=== Begin Enclosure ===

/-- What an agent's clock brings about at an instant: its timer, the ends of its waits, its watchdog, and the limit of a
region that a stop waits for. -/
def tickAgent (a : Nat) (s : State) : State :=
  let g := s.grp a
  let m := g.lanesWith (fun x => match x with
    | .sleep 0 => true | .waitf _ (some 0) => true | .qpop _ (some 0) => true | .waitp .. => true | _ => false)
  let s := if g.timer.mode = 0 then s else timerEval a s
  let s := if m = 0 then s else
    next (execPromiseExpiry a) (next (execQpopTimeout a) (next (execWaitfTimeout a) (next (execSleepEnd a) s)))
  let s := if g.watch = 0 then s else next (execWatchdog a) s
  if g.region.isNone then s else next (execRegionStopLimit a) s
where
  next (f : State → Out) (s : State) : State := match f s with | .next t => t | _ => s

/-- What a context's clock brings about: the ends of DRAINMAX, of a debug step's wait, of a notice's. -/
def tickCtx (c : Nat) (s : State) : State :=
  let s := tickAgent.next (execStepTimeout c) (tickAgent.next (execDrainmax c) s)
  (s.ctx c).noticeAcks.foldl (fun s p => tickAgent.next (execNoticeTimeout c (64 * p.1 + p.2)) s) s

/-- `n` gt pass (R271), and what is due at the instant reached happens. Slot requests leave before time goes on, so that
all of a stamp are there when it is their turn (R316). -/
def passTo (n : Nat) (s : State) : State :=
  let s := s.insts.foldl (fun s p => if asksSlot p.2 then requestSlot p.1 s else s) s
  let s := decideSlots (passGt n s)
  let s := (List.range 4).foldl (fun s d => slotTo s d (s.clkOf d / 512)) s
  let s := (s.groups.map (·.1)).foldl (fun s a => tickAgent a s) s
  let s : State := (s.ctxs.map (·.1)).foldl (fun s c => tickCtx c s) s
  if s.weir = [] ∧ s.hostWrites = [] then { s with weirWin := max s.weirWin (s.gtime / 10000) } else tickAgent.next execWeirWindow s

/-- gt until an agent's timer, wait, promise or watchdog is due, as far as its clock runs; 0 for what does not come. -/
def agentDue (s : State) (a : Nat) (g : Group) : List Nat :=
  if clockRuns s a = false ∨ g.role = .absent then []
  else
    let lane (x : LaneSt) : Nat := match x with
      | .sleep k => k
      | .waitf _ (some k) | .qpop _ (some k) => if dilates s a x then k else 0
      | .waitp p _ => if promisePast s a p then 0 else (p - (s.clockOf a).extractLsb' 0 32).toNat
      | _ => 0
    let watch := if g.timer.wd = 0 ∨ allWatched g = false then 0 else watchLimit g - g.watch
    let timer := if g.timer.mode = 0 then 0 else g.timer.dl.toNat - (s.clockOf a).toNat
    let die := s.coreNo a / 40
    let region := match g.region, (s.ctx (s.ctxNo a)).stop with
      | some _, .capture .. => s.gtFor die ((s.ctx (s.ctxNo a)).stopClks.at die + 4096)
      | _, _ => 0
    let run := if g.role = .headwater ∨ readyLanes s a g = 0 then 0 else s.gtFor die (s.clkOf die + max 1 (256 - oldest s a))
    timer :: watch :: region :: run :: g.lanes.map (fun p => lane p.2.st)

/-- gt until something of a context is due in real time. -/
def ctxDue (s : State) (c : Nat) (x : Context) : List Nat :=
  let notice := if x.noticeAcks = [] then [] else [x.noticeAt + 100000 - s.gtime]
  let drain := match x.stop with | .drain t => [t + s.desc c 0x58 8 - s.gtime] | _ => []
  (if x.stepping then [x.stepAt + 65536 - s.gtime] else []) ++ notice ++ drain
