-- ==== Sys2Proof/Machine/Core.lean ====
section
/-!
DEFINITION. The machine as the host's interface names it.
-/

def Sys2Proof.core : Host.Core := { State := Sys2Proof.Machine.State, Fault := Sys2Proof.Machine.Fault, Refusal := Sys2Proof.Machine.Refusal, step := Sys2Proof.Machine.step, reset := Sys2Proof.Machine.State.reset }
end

=== End Enclosure ===

■ WHAT IS REQUIRED:
Look above for the line holding "on, so that" and the line holding "let die := s.coreNo a / 40", then output exactly those two lines and every line between them, nothing more.

■ EXPECTED ANSWER:
/-- `n` gt pass (R271), and what is due at the instant reached happens. Slot requests leave before time goes on, so that
all of a stamp are there when it is their turn (R316). -/
def passTo (n : Nat) (s : State) : State :=
  let s := s.insts.foldl (fun s p => if asksSlot p.2 then requestSlot p.1 s else s) s
  let s := decideSlots (passGt n s)
  let s := (List.range 4).foldl (fun s d => slotTo s d (s.clkOf d / 512)) s
  let s := (s.groups.map (·.1)).foldl (fun s a => tickAgent a s) s
  let s : State := (s.ctxs.map (·.1)).foldl (fun s c => tickCtx c s) s
  if s.weir = [] ∧ s.hostWrites = [] then { s with weirWin := max s.weirWin (s.gtime / 10000) } else tickAgent.next execWeirWindow s

/-- gt until an agent's timer, wait, promise or watchdog is due, as far as its clock runs; 0 for what does not come. -/
def agentDue (s : State) (a : Nat) (g : Group) : List Nat :=
  if clockRuns s a = false ∨ g.role = .absent then []
  else
    let lane (x : LaneSt) : Nat := match x with
      | .sleep k => k
      | .waitf _ (some k) | .qpop _ (some k) => if dilates s a x then k else 0
      | .waitp p _ => if promisePast s a p then 0 else (p - (s.clockOf a).extractLsb' 0 32).toNat
      | _ => 0
    let watch := if g.timer.wd = 0 ∨ allWatched g = false then 0 else watchLimit g - g.watch
    let timer := if g.timer.mode = 0 then 0 else g.timer.dl.toNat - (s.clockOf a).toNat
    let die := s.coreNo a / 40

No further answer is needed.